15 de jan. de 2010

Crédito consignado – Leia a bula antes de usar


Não sou procurador de nenhum banco. Não sou correspondente bancário. Não sou remunerado, a qualquer título, por nenhuma instituição financeira. Por isso, minhas opiniões não representam o ponto de vista de um ou outro banco, de associação de banqueiros ou de correspondentes bancários. Isso me proporciona a tranquilidade de falar sem ter o rabo preso. Se alguém não concorda, paciência. Não pretendi mesmo ser uma unanimidade... De maneira geral, também não sou contra advogados, fique isso bem claro. Afinal, vez por outra eu preciso deles.

Feita essa necessária introdução, vamos ao assunto de hoje.

Li em um blog que “o principal motivo do endividamento da população deflui dos empréstimos consignados, visto que os correspondentes bancários calculam de forma errada e não existe critério na concessão aos consumidores, ora servidores públicos e aposentados”.

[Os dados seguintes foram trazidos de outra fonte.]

/-- FCU (12). -/
def State.fcuWrite (s : State) (req : Requester) (a : Nat) (v : Word) : Option State :=
  one a R.FCU_FSW0 (s.fswClear req v 0) <|>
  one a R.FCU_FSW1 (s.fswClear req 0 v) <|>
  one a R.FCU_FSRC (if bitAt v 31 then s.fsrcRearm else s) <|>
  one a R.FCU_SWFLT (s.setSwFlt v) <|>
  one a R.FCU_SWSET (s.setSwFlt (s.reg R.FCU_SWFLT ||| v)) <|>
  one a R.FCU_SWCLR (s.setSwFlt (s.reg R.FCU_SWFLT &&& ~~~ v)) <|>
  hit a (R.FCU_LWCODE 0) 8 5 (fun q => s.firmwareRecord q (fld v 23 16) (fld v 15 0) (s.reg (R.FCU_LWDATA q))) <|>
  one a R.FCU_INJ (if bitAt v 31 then s.faultInject (bitAt v 30) (fld v 5 0) else s) <|>
  hit a (R.FCU_WDT 0) 4 5 (fun q =>
    let t := s.plainAt a v
    if bitAt v 31 then t.watchdogKick q else t) <|>
  hit a (R.FCU_REACT 0) 4 64 (fun n => s.reactWrite n v)

/-- SFU (13): a write by another requester than the safety pair only counts. -/
def State.sfuRegWrite (s : State) (req : Requester) (a : Nat) (v : Word) : Option State :=
  one a R.SFU_CTRL (s.sfuWrite req fun t =>
    let t1 := t.fwdemWrite .pair (fld v 3 0)
    let t2 := if bitAt v 29 then t1.sfuArm .pair else t1
    let t3 := if bitAt v 30 then t2.requalWrite .pair else t2
    if bitAt v 31 then t3.safetyReset .pair else t3) <|>
  one a R.SFU_AHB (s.ahbWrite req v) <|>
  one a R.SFU_ESUB (if bitAt v 31 then s.esubSubmit req (bitAt v 0) else s) <|>
  some (s.sfuWrite req fun t => t.plainAt a v)

/-- CE and CS (05; 04). -/
def State.ceWrite (s : State) (a : Nat) (v : Word) : Option State :=
  one a R.CE_CTRL (
    let t := s.plainAt a v
    if bitAt v 0 && !s.fb F.CE_CTRL.EN then t.setReg R.CE_MAXCYC 0 else t) <|>
  one a R.CE_BANK (
    let t := s.plainAt a v
    if bitAt v 31 then t.swapRequest else t) <|>
  one a R.CE_LOAD (
    let t := s.plainAt a v
    if bitAt v 31 then t.ceLoad (fld v 13 0) (fld v 29 16) else t) <|>
  hit a (R.CE_FBEXP 0) 4 16 (fun n => s.fbexpWrite n v) <|>
  hit a (R.CE_RAMP 0) 4 8 (fun g =>
    let t := s.plainAt a v
    if bitAt v 31 then t.rampClear g else t) <|>
  one a R.CS_CELLCMD (s.cellCmd v)

/-- LNK and RNG (03; 09). A grave fault keeps LNK_CTRL.EN as it is (12 R365). -/
def State.lnkWrite (s : State) (a : Nat) (v : Word) : Option State :=
  one a R.LNK_CTRL (
    if s.grave then (s.setB F.LNK_CTRL.ESCEN (bitAt v 1)).lnkRefresh else (s.plainAt a v).lnkRefresh) <|>
  one a R.LNK_STOP (if bitAt v 0 then s.stopRequest else s) <|>
  hit a (R.LNK_PCFG 0) 64 128 (fun _ => (s.plainAt a v).lnkRefresh) <|>
  hit a (R.LNK_CMD 0) 64 128 (fun i => s.lnkCmdWrite i (fld v 27 24) (fld v 23 0)) <|>
  one a R.RNG_CTRL (
    let t := s.plainAt a v
    let t1 := if bitAt v 0 && !s.fb F.RNG_CTRL.EN then t.formOne else t
    let t2 := if fld v 6 5 = 1 then t1.rolecmdMaster else if fld v 6 5 = 2 then t1.rolecmdMember else t1
    let t3 := if bitAt v 4 then t2.ringJoin else t2
    let t4 := if bitAt v 3 then t3.ringLeave else t3
    if bitAt v 7 then t4.roleSwap else t4) <|>
  one a R.RNG_GEN (
    if s.rngJoined then s.setB F.RNG_GEN.HOLD (bitAt v 24) else s.plainAt a v) <|>
  one a R.RNG_HOCMD (match fld v 31 28 with
    | 1 => s.hoCommand false (fld v 5 0)
    | 2 => s.hoCommand true (fld v 5 0)
    | 3 => s.handoverCancel
    | _ => s) <|>
  one a R.RNG_MTXCTL (
    if bitAt v 31 then s.mgmtTransmit (fld v 21 16) (bitAt v 15) (bitAt v 14) else s.plainAt a v)

/-- BRP and MSR (10; 11). -/
def State.brpWrite (s : State) (a : Nat) (v : Word) : Option State :=
  one a R.BRP_CTRL (s.brpCtrlWrite (bitAt v 0)) <|>
  one a R.BRP_ENSET (s.brpEnset (fld v 7 0)) <|>
  one a R.BRP_ENCLR (s.brpEnclr (fld v 7 0)) <|>
  one a R.BRP_FORCE ((s.forceSet (fld v 23 16) (fld v 15 0)).forceRelease (fld v 31 24)) <|>
  one a R.BRP_CLR (
    let t1 := if bitAt v 16 then s.clearLatch (fld v 7 0) F.BRP_STAT.SC false else s
    let t2 := if bitAt v 17 then t1.clearLatch (fld v 7 0) F.BRP_STAT.BOOTUV false else t1
    if bitAt v 18 then t2.clearLatch (fld v 7 0) F.BRP_STAT.TRIP true else t2) <|>
  hit a (R.BRP_PER 0) 64 8 (fun c => s.shadowWrite false c false (fld v 23 0)) <|>
  hit a (R.BRP_DUTY 0) 64 8 (fun c => s.shadowWrite false c true (fld v 23 0)) <|>
  hit a (R.BRP_SHCTL 0) 64 8 (fun c =>
    let t := if bitAt v 30 then s.shadowDiscard c else s
    if bitAt v 31 then t.shadowCommit c else t) <|>
  one a R.MSR_CTRL (s.msrCtrlWrite v) <|>
  one a R.MSR_GQCMD (if bitAt v 31 then s.gateChargeMeasure (fld v 2 0) (bitAt v 30) (bitAt v 29) else s) <|>
  one a R.MSR_SERLO (s.serialAccept v) <|>
  one a R.MSR_TRIMSET (s.trimsetWrite (fld v 30 24) (fld v 23 20) (bitAt v 31) (sx 12 (fld v 11 0))) <|>
  hit a (R.MSR_CMP 0) 4 8 (fun t => (s.plainAt a v).comparatorThreshold t (fld v 7 0))

/-- ETH and CAN (14). -/
def State.ethWrite (s : State) (a : Nat) (v : Word) : Option State :=
  one a R.ETH_DMAPCTL (if bitAt v 31 then s.domainCommit else s) <|>
  one a R.ETH_PRPSET (s.prpsetWrite (fld v 15 0)) <|>
  hit a (R.TPO_CFG 0) 16 2 (fun n => s.tpoCfgWrite n v) <|>
  hit a (R.ETH_RXREL 0) 0x400 2 (fun m => s.rxRelease m (fld v 11 0)) <|>
  hit a (R.ETH_MDIO 0) 0x400 2 (fun m => s.mdioWrite m v) <|>
  hit a (R.CAN_CFG 0) 0x100 2 (fun n => s.canCfgWrite n v) <|>
  hit a (R.CAN_RXREL 0) 0x100 2 (fun n => s.canRelease n (fld v 14 0)) <|>
  hit a (R.CAN_CMD 0) 0x100 2 (fun n =>
    let t1 := if bitAt v 31 then s.canRecover n else s
    let t2 := if bitAt v 30 then t1.canReset n else t1
    let t3 := if bitAt v 29 then t2.canSleep n else t2
    if bitAt v 28 then t3.canWake n else t3)

/-- TRU and HPD (15; 16). -/
def State.truWrite (s : State) (req : Requester) (a : Nat) (v : Word) : Option State :=
  one a R.TRU_IDENT (s.identWrite v) <|>
  one a R.TRU_BOOTSEL (s.bootselWrite v) <|>
  one a R.TRU_EXTCMD (if bitAt v 31 then s.assayExtend req (fld v 2 0) else s) <|>
  one a R.TRU_FLCMD (
    let t := s.plainAt a v
    if bitAt v 31 then (if bitAt v 30 then t.flashErase else t.flashProgram) else t) <|>
  hit a (R.TRU_REQ 0) 0x40 2 (fun b =>
    let t := s.plainAt a v
    if bitAt v 31 then t.reportRequest req b t.keyNow else t) <|>
  one a R.HPD_DOORBELL (if req = .host then s.doorbell v else s) <|>
  one a R.HPD_DBGCTL (
    if req = .host then
      let t1 := if bitAt v 31 then s.debugAttach else s
      let t2 := if bitAt v 30 then t1.debugDetach else t1
      let t3 := if fld v 4 0 ≠ 0 then t2.debugHalt (fld v 4 0) else t2
      if fld v 20 16 ≠ 0 then t3.debugResume (fld v 20 16) else t3
    else s)

/-- The write of a register with behaviour of its own, by the window of its address (00 R13). -/
def State.hookWrite (s : State) (req : Requester) (a : Nat) (v : Word) : Option State :=
  match (a - 0x40000000) / 0x10000 with
  | 0x0 => s.syscWrite req a v
  | 0x1 | 0x2 => s.clkWrite a v
  | 0x3 | 0x4 => s.vicWrite req a v
  | 0x5 => s.fcuWrite req a v
  | 0x6 => s.sfuRegWrite req a v
  | 0x7 | 0x8 => s.ceWrite a v
  | 0x9 | 0xA => s.lnkWrite a v
  | 0xB | 0xC => s.brpWrite a v
  | 0xD | 0xE => s.ethWrite a v
  | 0xF | 0x10 => s.truWrite req a v
  | _ => none

/-- A write of a peripheral register: a reserved offset, and a register in a domain that is off, ignore it (00 R12; log
57). -/
def State.regWrite (s : State) (req : Requester) (a : Nat) (v : Word) : State :=
  match regRow? a with
  | some r => if s.on r.dom then (s.hookWrite req a v).getD (s.plainWrite r a (s.rwlLocked a) v) else s
  | none => s

/-- The register refuses a timed write: the value would change an RWL field that is locked (06 R215). -/
def State.refusesWrite (s : State) (a : Nat) (v : Word) : Bool :=
  match regRow? a with
  | some r => s.on r.dom && s.rwlLocked a && decide ((s.reg a ^^^ v) &&& r.rwl ≠ 0)
  | none => false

Não vou negar: tomei um baita susto. Tem economista de montão por aí estudando o assunto, alguns até defendendo teses de doutorado sobre o endividamento das famílias, de repente surge um advogado e pimba! Em 3 linhas mata o assunto! Simplesmente fantástico!


Ao dissecar essa estranha e falaciosa construção frasal, o leitor desavisado pode chegar às seguintes conclusões:

a) os correspondentes bancários são contumazes em fazer o cálculo dos empréstimos de forma errada;

b) os bancos, por mera tolerância, ingenuidade ou conivência, aceitam esses erros;

c) os caríssimos sistemas informatizados dos bancos não conseguem detectar os erros e processam os empréstimos normalmente;

d) a política de crédito dos bancos é inconsistente ou inexistente;

e) a linha de crédito com a menor taxa de juros é responsável pelo endividamento da população.

Lamentavelmente, o autor do blog não apontou – pelo menos de forma direta – solução para reduzir o endividamento da população. Fiquei pensando nas alternativas: quem sabe um crédito pessoal a 15% ao mês em uma financeira? Cheque especial? Talvez seja o caso de procurar um agiota... Diante dessas opções, o consignado ainda parece ser o melhor dos mundos.

Aí eu percebi que, embora o texto não mencione, o título da matéria oferece a dica da solução bolada pelo autor do blog: “O empréstimo consignado também é passível de revisional”. Como não sou advogado, recorri à internet é li: “Ação Revisional de contrato é uma demanda judicial através da qual se busca a revisão de cláusulas de um contrato de financiamento objetivando a redução ou eliminação de seu saldo devedor, bem como a modificação de valores de parcelas, prazos e até mesmo o recebimento de valores já pagos”. Demanda judicial? Excelente sugestão! E, por obra e graça do destino, o autor do blog é... advogado! Além da “dica”, o blog indica o telefone e o endereço do escritório do nobre causídico.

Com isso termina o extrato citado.